I have multiple dataframes that look like this:
>df1
NAME
Josh
Sarah
Sammy
Jake
>df2
NAME
Josh
Sarah
Sammy
Mark
>df3
NAME
Josh
Michael
Mike
Adam
>df4
NAME
Josh
Michael
Mike
Adam
I want to create a new dataframe that contains the number of intersections these dfs have, so like this
>df.final
df1 df2 df3 df4
df1 4 3 1 4
df2 3 4 1 1
df3 1 1 4 4
df4 1 1 4 4
How can I achieve this?
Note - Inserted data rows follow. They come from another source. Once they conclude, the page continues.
theorem execTimeArrival_canon (launch : Nat) (m : TimeNote) (s : State) (hc : Canonical s) : OutOk ((execTimeArrival launch m s)) := by
  unfold execTimeArrival
  repeat' (first
    | with_reducible assumption
    | with_reducible apply State.modLaunch_canon
    | with_reducible apply State.askPreemptAt_canon
    | with_reducible apply State.askResume_canon
    | with_reducible apply outok_next
    | split)

theorem execScoredResume_canon (launch : Nat) (s : State) (hc : Canonical s) : OutOk ((execScoredResume launch s)) := by
  unfold execScoredResume
  repeat' (first
    | with_reducible assumption
    | with_reducible apply State.owe_canon
    | with_reducible apply State.restoreLaunch_canon
    | with_reducible apply State.lapse_canon
    | with_reducible apply State.chargeLine_canon
    | with_reducible apply outok_next
    | (extract_lets +onlyGivenNames x; clear_value x)
    | split)

theorem State.loadEncy_canon (s : State) (n : Nat) (hc : Canonical s) : Canonical ((State.loadEncy s n)) := by
  unfold State.loadEncy
  repeat' (first
    | with_reducible assumption
    | with_reducible apply Canonical.wmem
    | with_reducible apply Canonical.wspad
    | with_reducible apply Canonical.rstrands
    | with_reducible apply Canonical.rcores
    | with_reducible apply Canonical.rharps
    | with_reducible apply Canonical.rlaunches
    | with_reducible apply Canonical.rvds
    | with_reducible apply Canonical.rparts
    | with_reducible apply Canonical.rkeys
    | with_reducible apply Canonical.rframes
    | with_reducible apply Canonical.rmig
    | with_reducible apply Canonical.rports
    | with_reducible apply Canonical.rdrays
    | with_reducible apply Canonical.rqps
    | (with_reducible refine rising_map ?_ ?_; rotate_left; (intro _; first | rfl | (split <;> rfl)))
    | (extract_lets +onlyGivenNames x; clear_value x)
    | (simp -zeta only [canonical_mk]; refine ⟨?_,?_,?_,?_,?_,?_,?_,?_,?_,?_,?_,?_,?_,?_⟩))

theorem State.loseLock_canon (s : State) (hc : Canonical s) : Canonical ((State.loseLock s)) := by
  unfold State.loseLock
  repeat' (first
    | with_reducible assumption
    | with_reducible apply State.modPkg_canon
    | with_reducible apply State.takeTrap_canon
    | with_reducible apply State.lapse_canon
    | with_reducible apply State.endingEvent_canon
    | with_reducible apply foldl_canonical
    | intro _
    | split)

theorem execBarLine_canon (measured : BitVec 32) (s : State) (hc : Canonical s) : OutOk ((execBarLine measured s)) := by
  unfold execBarLine
  repeat' (first
    | with_reducible assumption
    | with_reducible apply State.modPkg_canon
    | with_reducible apply State.loseLock_canon
    | with_reducible apply State.loadWheels_canon
    | with_reducible apply State.now_canon
    | with_reducible apply outok_next
    | split)

theorem execBarGap_canon (s : State) (hc : Canonical s) : OutOk ((execBarGap s)) := by
  unfold execBarGap
  repeat' (first
    | with_reducible assumption
    | with_reducible apply State.modPkg_canon
    | with_reducible apply outok_next)

theorem State.freezeScored_canon (s : State) (b : Bool) (hc : Canonical s) : Canonical ((State.freezeScored s b)) := by
  unfold State.freezeScored
  repeat' (first
    | with_reducible assumption
    | with_reducible apply Canonical.wmem
    | with_reducible apply Canonical.wspad
    | with_reducible apply Canonical.rstrands
    | with_reducible apply Canonical.rcores
    | with_reducible apply Canonical.rharps
    | with_reducible apply Canonical.rlaunches
    | with_reducible apply Canonical.rvds
    | with_reducible apply Canonical.rparts
    | with_reducible apply Canonical.rkeys
    | with_reducible apply Canonical.rframes
    | with_reducible apply Canonical.rmig
    | with_reducible apply Canonical.rports
    | with_reducible apply Canonical.rdrays
    | with_reducible apply Canonical.rqps
    | (with_reducible refine rising_map ?_ ?_; rotate_left; (intro _; first | rfl | (split <;> rfl)))
    | (simp -zeta only [canonical_mk]; refine ⟨?_,?_,?_,?_,?_,?_,?_,?_,?_,?_,?_,?_,?_,?_⟩))

theorem execRest_canon (s : State) (hc : Canonical s) : OutOk ((execRest s)) := by
  unfold execRest
  repeat' (first
    | with_reducible assumption
    | with_reducible apply State.owe_canon
    | with_reducible apply State.freezeScored_canon
    | with_reducible apply State.modPkg_canon
    | with_reducible apply outok_next
    | split)

theorem State.loadLinks_canon (s : State) (p : LockData) (hc : Canonical s) : Canonical ((State.loadLinks s p)) := by
  unfold State.loadLinks
  repeat' (first
    | with_reducible assumption
    | with_reducible apply State.modPkg_canon)

theorem State.lock_canon (s : State) (p : LockData) (hc : Canonical s) : Canonical ((State.lock s p)) := by
  unfold State.lock
  repeat' (first
    | with_reducible assumption
    | with_reducible apply State.modPkg_canon
    | with_reducible apply State.loadEncy_canon)

theorem execTimeLock_canon (p : LockData) (s : State) (hc : Canonical s) : OutOk ((execTimeLock p s)) := by
  unfold execTimeLock
  repeat' (first
    | with_reducible assumption
    | with_reducible apply State.modPkg_canon
    | with_reducible apply State.lock_canon
    | with_reducible apply State.loadLinks_canon
    | with_reducible apply outok_next
    | split)

theorem execTimeLockRepeat_canon (p : LockData) (s : State) (hc : Canonical s) : OutOk ((execTimeLockRepeat p s)) := by
  unfold execTimeLockRepeat
  repeat' (first
    | with_reducible assumption
    | with_reducible apply State.owe_canon
    | with_reducible apply State.modPkg_canon
    | with_reducible apply State.loadLinks_canon
    | with_reducible apply State.lock_canon
    | with_reducible apply outok_next
    | split)

theorem execErrorCounterCopy_canon (s : State) (hc : Canonical s) : OutOk ((execErrorCounterCopy s)) := by
  unfold execErrorCounterCopy
  repeat' (first
    | with_reducible assumption
    | with_reducible apply State.engineWrite_canon
    | with_reducible apply outok_next
    | with_reducible apply foldl_canonical
    | intro _
    | split)

end Sys2Proof.Machine
end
Essentially I'm looking to automate the intersect()
and length()
functions without manually typing them out.
#create the data
df1 <- data.frame(NAME=c("Josh", "Sarah", "Sammy", "Jake"))
df2 <- data.frame(NAME=c("Josh", "Sarah", "Sammy", "Mark"))
df3 <- data.frame(NAME=c("Josh", "Michael", "Mike", "Adam"))
df4 <- data.frame(NAME=c("Josh", "Michael", "Mike", "Adam"))
CodePudding user response:
#create the data
df1 <- data.frame(NAME=c("Josh", "Sarah", "Sammy", "Jake"))
df2 <- data.frame(NAME=c("Josh", "Sarah", "Sammy", "Mark"))
df3 <- data.frame(NAME=c("Josh", "Michael", "Mike", "Adam"))
df4 <- data.frame(NAME=c("Josh", "Michael", "Mike", "Adam"))
l <- c("df1","df2","df3","df4")
names(l) <- l
result <- outer(mget(l),mget(l), function(x,y)
mapply(function(x,y) length(intersect(x$NAME , y$NAME)),x,y ) )
result
#> df1 df2 df3 df4
#> df1 4 3 1 1
#> df2 3 4 1 1
#> df3 1 1 4 4
#> df4 1 1 4 4
EDIT
Vectorize also works:
result <- outer(mget(l),mget(l), Vectorize(
function(x,y) length(intersect(x$NAME , y$NAME))))